**THE TASK:**
Copy, word for word, the lines of the entries below between the one with "def State.takes (s" and the one with "def State.mayWrite (t", inclusive, and leave out everything else.

**SUPPLIED DATA:**
-- ==== Sys2Proof/Safety.lean ====
section
/-! DEFINITION. The terms that statements use: canonical tables, what the safe latch asserts, when a session takes a request and
a write passes its checks, and the bytes of a request on the wire. -/
namespace Sys2Proof.Machine
open Sys2Proof

/-! ### Sound states -/

/-- The tables whose unlisted value is one for all keys are in canonical form. -/
def State.tablesWf (s : State) : Bool :=
  SMap.wf (fun _ => ({} : Chan)) s.chan && SMap.wf (fun _ => ({} : Group)) s.grp
    && SMap.wf (fun _ => ({} : Session)) s.sess && SMap.wf sweepReset s.sweep

/-- The safe latch asserts nSAFE (R347, Table "Safe-state entry"). -/
def State.latchAsserts (s : State) : Prop := s.latch = true → s.nSafe = true

/-! ### Completion -/

/-- From every state that meets `p`, command `i` answers the state that `f` gives. -/
def Runs (i : Instr) (p : State → Prop) (f : State → State) : Prop := ∀ s, p s → exec i s = .next (f s)

/-- A request reaches an open session by a port that carries KOP, from the session's peer, with the MAC that the session asks for
(R371, R372), and it is the one that executes next (R50, R51, R53). -/
def State.takes (s : State) (h : Hdr) (op : ReqOp) : Bool :=
  let x := s.se h.sess
  s.portUp h.port && x.ip == h.ip && x.udp == h.udp &&
    ((x.kind == 1 && h.mac == none) || (x.kind == 2 && h.mac == some true)) && decide (x.slot ⟨h.seq, h.port, op, h.eth⟩ = .run)

/-- The state in which a request that the session takes executes: the session has received it, and it is the newest of those
not yet answered (R50, R54). -/
def State.taken (s : State) (h : Hdr) (op : ReqOp) : State :=
  (s.modSe h.sess fun x => { x with lastRx := s.now }).enter h.sess ⟨h.seq, h.port, op, h.eth⟩

/-- The mark under which the request waits for its answer. -/
def State.asks (t : State) (h : Hdr) : Ans := t.ansOf h.sess h.seq

/-- The request came from a secure session. -/
def State.secureOf (t : State) (h : Hdr) : Bool := (t.se h.sess).kind == 2

/-- A write passes steps 1 to 9 of R45 with the value `v` that its wire form carries, and the conditions of the device on the
object (step 10). -/
def State.mayWrite (t : State) (h : Hdr) (o : Obj) (k : Nat) (w : WireVal) (v : Val) : Prop :=
  decodeVal o.desc.ty w = some v ∧ t.writeCheck o k h.sess (t.secureOf h) (some v) = none ∧ t.deviceCheck o k v.int = none

/-- Command `i` is the write of element `e` of object `o`, instance `k`, with wire value `w`: where the session takes it, the write
passes its checks and the state at its execution meets `p`, it has the effect that `f` gives with the mark of its answer. -/
def WriteRuns (i : Instr) (h : Hdr) (o : Obj) (k e : Nat) (w : WireVal) (v : Val) (p : State → Prop) (f : State → Ans → State) : Prop :=
  ∀ s, let t := s.taken h (.write (.obj o k e) w)
    s.takes h (.write (.obj o k e) w) = true → t.mayWrite h o k w v → p t → exec i s = .next (f t (t.asks h))

/-- Command `i` is the request `op` of the session: where the session takes it and the state at its execution meets `p`, it has
the effect that `f` gives with the mark of its answer. -/
def RequestRuns (i : Instr) (h : Hdr) (op : ReqOp) (p : State → Prop) (f : State → Ans → State) : Prop :=
  ∀ s, s.takes h op = true → p (s.taken h op) → exec i s = .next (f (s.taken h op) ((s.taken h op).asks h))

/-- The object that a request for one object writes, and the wire value that it carries; none for every other command. -/
def writeOf : Instr → Option (Hdr × Obj × Nat × Nat × WireVal)
  | .declI h c v => some (h, .DECL_I, c, 0, .num v)
  | .mode h m => some (h, .MODE, 0, 0, .num m)
  | .imageCommit h => some (h, .IMAGE_COMMIT, 0, 0, .num 1)
  | .loadBase h => some (h, .LOAD_BASE, 0, 0, .num 1)
  | .violClear h => some (h, .VIOL_CLEAR, 0, 0, .num 1)
  | .arm h c => some (h, .OUT_CMD, c, 0, .num 1)
  | .enable h c => some (h, .OUT_CMD, c, 0, .num 2)
  | .outOff h c => some (h, .OUT_CMD, c, 0, .num 0)
  | .outMute h c => some (h, .OUT_CMD, c, 0, .num 3)
  | .outResume h c => some (h, .OUT_CMD, c, 0, .num 4)
  | .boostDecl h c v => some (h, .BOOST_DECL, c, 0, .num v)
  | .forceMode h c v => some (h, .FORCE_MODE, c, 0, .num v)
  | .notchEn h c v => some (h, .NOTCH_EN, c, 0, .num v)
  | .lawHoldSet h c => some (h, .LAW_HOLD, c, 0, .num 1)
  | .lawHoldCommit h c => some (h, .LAW_HOLD, c, 0, .num 0)
  | .ctlRunStart h g => some (h, .CTL_RUN, g, 0, .num 1)
  | .ctlRunStop h g => some (h, .CTL_RUN, g, 0, .num 0)
  | .vRange h c v => some (h, .V_RANGE, c, 0, .num v)
  | .iRange h c v => some (h, .I_RANGE, c, 0, .num v)
  | .rangeSet h c v => some (h, .RANGE_SET, c, 0, .num v)
  | .apertureN h c v => some (h, .APERTURE_N, c, 0, .num v)
  | .apertureRebase h c => some (h, .APERTURE_REBASE, c, 0, .num 1)
  | .filtRunStart h g => some (h, .FILT_RUN, g, 0, .num 1)
  | .filtRunStop h g => some (h, .FILT_RUN, g, 0, .num 0)
  | .chtStop h c => some (h, .CHT_CMD, c, 0, .num 0)
  | .chtStart h c => some (h, .CHT_CMD, c, 0, .num 1)
  | .chtPause h c => some (h, .CHT_CMD, c, 0, .num 2)
  | .chtResume h c => some (h, .CHT_CMD, c, 0, .num 3)
  | .chtAdvance h c => some (h, .CHT_CMD, c, 0, .num 4)
  | .waveLen h n v => some (h, .WAVE_LEN, n, 0, .num v)
  | .epConnect h c v => some (h, .EP_CONNECT, c, 0, .num v)
  | .epRelease h c => some (h, .EP_CONNECT, c, 0, .num 0xFFFF)
  | .mtxRestart h l => some (h, .MTX_RESTART, l, 0, .num 1)
  | .ledgerRetire h ep => some (h, .LEDGER_CMD, 0, 0, .num (ledgerWord 1 ep))
  | .ledgerRestore h ep => some (h, .LEDGER_CMD, 0, 0, .num (ledgerWord 2 ep))
  | .ledgerClearBias h ep => some (h, .LEDGER_CMD, 0, 0, .num (ledgerWord 3 ep))
  | .ledgerCommit h => some (h, .LEDGER_COMMIT, 0, 0, .num 1)
  | .monUrgent h g e => some (h, .MON_URGENT, g, 0, .num e)
  | .monEntry h g e v => some (h, .MON_ENTRY, g, e, .num v)
  | .monRestart h g => some (h, .MON_RESTART, g, 0, .num 1)
  | .mtrgoPulse h => some (h, .MTRGO_PULSE, 0, 0, .num 1)
  | .reedClear h c => some (h, .REED_CLEAR, c, 0, .num 1)
  | .reedTest h g => some (h, .REED_TEST, g, 0, .num 1)
  | .evFire h n => some (h, .EV_FIRE, n, 0, .num 1)
  | .evLogClear h => some (h, .EV_LOG_CLEAR, 0, 0, .num 1)
  | .calStart h g => some (h, .CAL_CMD, g, 0, .num 1)
  | .calAbort h g => some (h, .CAL_CMD, g, 0, .num 2)
  | .fltUnfence h n => some (h, .FLT_UNFENCE, 0, 0, .num n)
  | .fltSafe h => some (h, .FLT_SAFE, 0, 0, .num 1)
  | .fltLogClear h => some (h, .FLT_LOG_CLEAR, 0, 0, .num 1)
  | .fltN h t v => some (h, .FLT_N, t, 0, .num v)
  | .fltW h t v => some (h, .FLT_W, t, 0, .num v)
  | .netMode h n v => some (h, .NET_MODE, n, 0, .num v)
  | .netAn h n v => some (h, .NET_AN, n, 0, .num v)
  | .timeSrc h v => some (h, .TIME_SRC, 0, 0, .num v)
  | .streamEnable h k => some (h, .STREAM_EN, k, 0, .num 1)
  | .streamDisable h k => some (h, .STREAM_EN, k, 0, .num 0)
  | .sp1Go h sel => some (h, .SP1_GO, 0, 0, .num sel)
  | .sp1MbTx h ws => some (h, .SP1_MB_TX, 0, 0, .raw 15 (mailboxBytes ws))
  | .spRestart h n => some (h, .SP_RESTART, n, 0, .num 1)
  | .spClear h n => some (h, .SP_CLEAR, n, 0, .num 1)
  | .pairEnable h => some (h, .PAIR_EN, 0, 0, .num 1)
  | .pairDissolve h => some (h, .PAIR_EN, 0, 0, .num 0)
  | .pairHandover h g => some (h, .PAIR_HANDOVER, g, 0, .num 1)
  | .rtcSet h t => some (h, .RTC_SET, 0, 0, .num t)
  | .sysReset h => some (h, .SYS_RESET, 0, 0, .num 1)
  | .groupPowerDown h g => some (h, .GROUP_PWR, g, 0, .num 0)
  | .groupPowerUp h g => some (h, .GROUP_PWR, g, 0, .num 1)
  | .pwrCmd h => some (h, .PWR_CMD, 0, 0, .num 2)
  | _ => none

/-! ### Requests on the wire (R370, R373) -/

/-- A request as it can stand in a datagram: its fields fit the fields of Table "KOP messages". -/
def ReqOp.wireOk : ReqOp → Bool
  | .read (.raw idx sub) => fits 16 idx && fits 8 sub
  | .write (.raw idx sub) (.raw code b) => fits 16 idx && fits 8 sub && fits 8 code && decide (b.length ≤ 8000)
  | .nop | .close | .blockAbort => true
  | .blockOpen idx sub _ off n => fits 16 idx && fits 8 sub && fits 32 off && fits 32 n
  | .blockSeg off n data => fits 32 off && fits 16 n && decide (data.length ≤ 8192)
  | .blockClose crc => fits 32 crc
  | .read (.obj ..) | .write .. | .reserved _ => false

/-- The body of a request (Table "KOP messages"). -/
def ReqOp.bytes : ReqOp → List Byte
  | .read t => beBytes 2 t.addr.1 ++ beBytes 1 t.addr.2 ++ [0#8]
  | .write t (.raw code b) => beBytes 2 t.addr.1 ++ beBytes 1 t.addr.2 ++ beBytes 1 code ++ b
  | .write _ (.num _) => []
  | .nop | .close => []
  | .reserved op => op.bytes
  | .blockOpen idx sub w off n => beBytes 2 idx ++ beBytes 1 sub ++ [if w then 1#8 else 0#8] ++ beBytes 4 off ++ beBytes 4 n
  | .blockSeg off n data => beBytes 4 off ++ beBytes 2 n ++ [0#8, 0#8] ++ data
  | .blockClose crc => beBytes 4 crc ++ [0#8, 0#8, 0#8, 0#8]
  | .blockAbort => [0#8, 0#8, 0#8, 0#8, 1#8, 0#8, 0#8, 0#8]

/-- The datagram of a request without a MAC (R370): MAGIC, VERSION 1, TYPE, SESSION, FLAGS 0, LENGTH, REQ_SEQ, reserved, body. -/
def requestDatagram (n seq : Nat) (op : ReqOp) : List Byte :=
  [0x4B#8, 0x50#8, 0x01#8] ++ beBytes 1 op.type ++ beBytes 1 n ++ [0#8] ++ beBytes 2 op.bytes.length ++ beBytes 4 seq ++
    [0#8, 0#8, 0#8, 0#8] ++ op.bytes

/-- The frame that carries a request to a port's own address: a good IPv4 frame with UDP to port 47120 (R360, R363, R370). -/
def requestFrame (p dstIp srcIp srcMac udp : Nat) (vid : Option Nat) (len n seq : Nat) (op : ReqOp) : Frame :=
  { port := p, crcOk := true, length := len, macControl := false, vid := vid, dstMac := (Config.netMac p).toNat
    payload := .ip 4 true false true srcIp dstIp srcMac (requestDatagram n seq op) 17 udp 47120 }

/-! ### Rounding (R112) -/

/-- `n` is a whole number nearest to `x` / 2^`k`, the even one where two are equally near. -/
def Nearest (k : Nat) (x n : Int) : Prop :=
  2 * (n * 2 ^ k - x).natAbs ≤ 2 ^ k ∧ (2 * (n * 2 ^ k - x).natAbs = 2 ^ k → n % 2 = 0)

/-! ### Buckets (R335) -/

/-- A bucket after `d` µs of TBA. -/
def State.leakBy (s : State) (src d : Nat) : State :=
  { s with flt := { s.flt with bucket := s.flt.bucket.put (fun _ => 0) src (s.flt.bucket.get (fun _ => 0) src - d) } }

/-- Counted reports of a source, each after a number of µs: some report escalates. -/
def State.escalates (s : State) (src : Nat) : List Nat → Bool
  | [] => false
  | d :: l =>
    let (t, e) := (s.leakBy src d).countReport src
    e || t.escalates src l

end Sys2Proof.Machine
end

**ANSWER TO THIS EXERCISE:**
def State.takes (s : State) (h : Hdr) (op : ReqOp) : Bool :=
  let x := s.se h.sess
  s.portUp h.port && x.ip == h.ip && x.udp == h.udp &&
    ((x.kind == 1 && h.mac == none) || (x.kind == 2 && h.mac == some true)) && decide (x.slot ⟨h.seq, h.port, op, h.eth⟩ = .run)

/-- The state in which a request that the session takes executes: the session has received it, and it is the newest of those
not yet answered (R50, R54). -/
def State.taken (s : State) (h : Hdr) (op : ReqOp) : State :=
  (s.modSe h.sess fun x => { x with lastRx := s.now }).enter h.sess ⟨h.seq, h.port, op, h.eth⟩

/-- The mark under which the request waits for its answer. -/
def State.asks (t : State) (h : Hdr) : Ans := t.ansOf h.sess h.seq

/-- The request came from a secure session. -/
def State.secureOf (t : State) (h : Hdr) : Bool := (t.se h.sess).kind == 2

/-- A write passes steps 1 to 9 of R45 with the value `v` that its wire form carries, and the conditions of the device on the
object (step 10). -/
def State.mayWrite (t : State) (h : Hdr) (o : Obj) (k : Nat) (w : WireVal) (v : Val) : Prop :=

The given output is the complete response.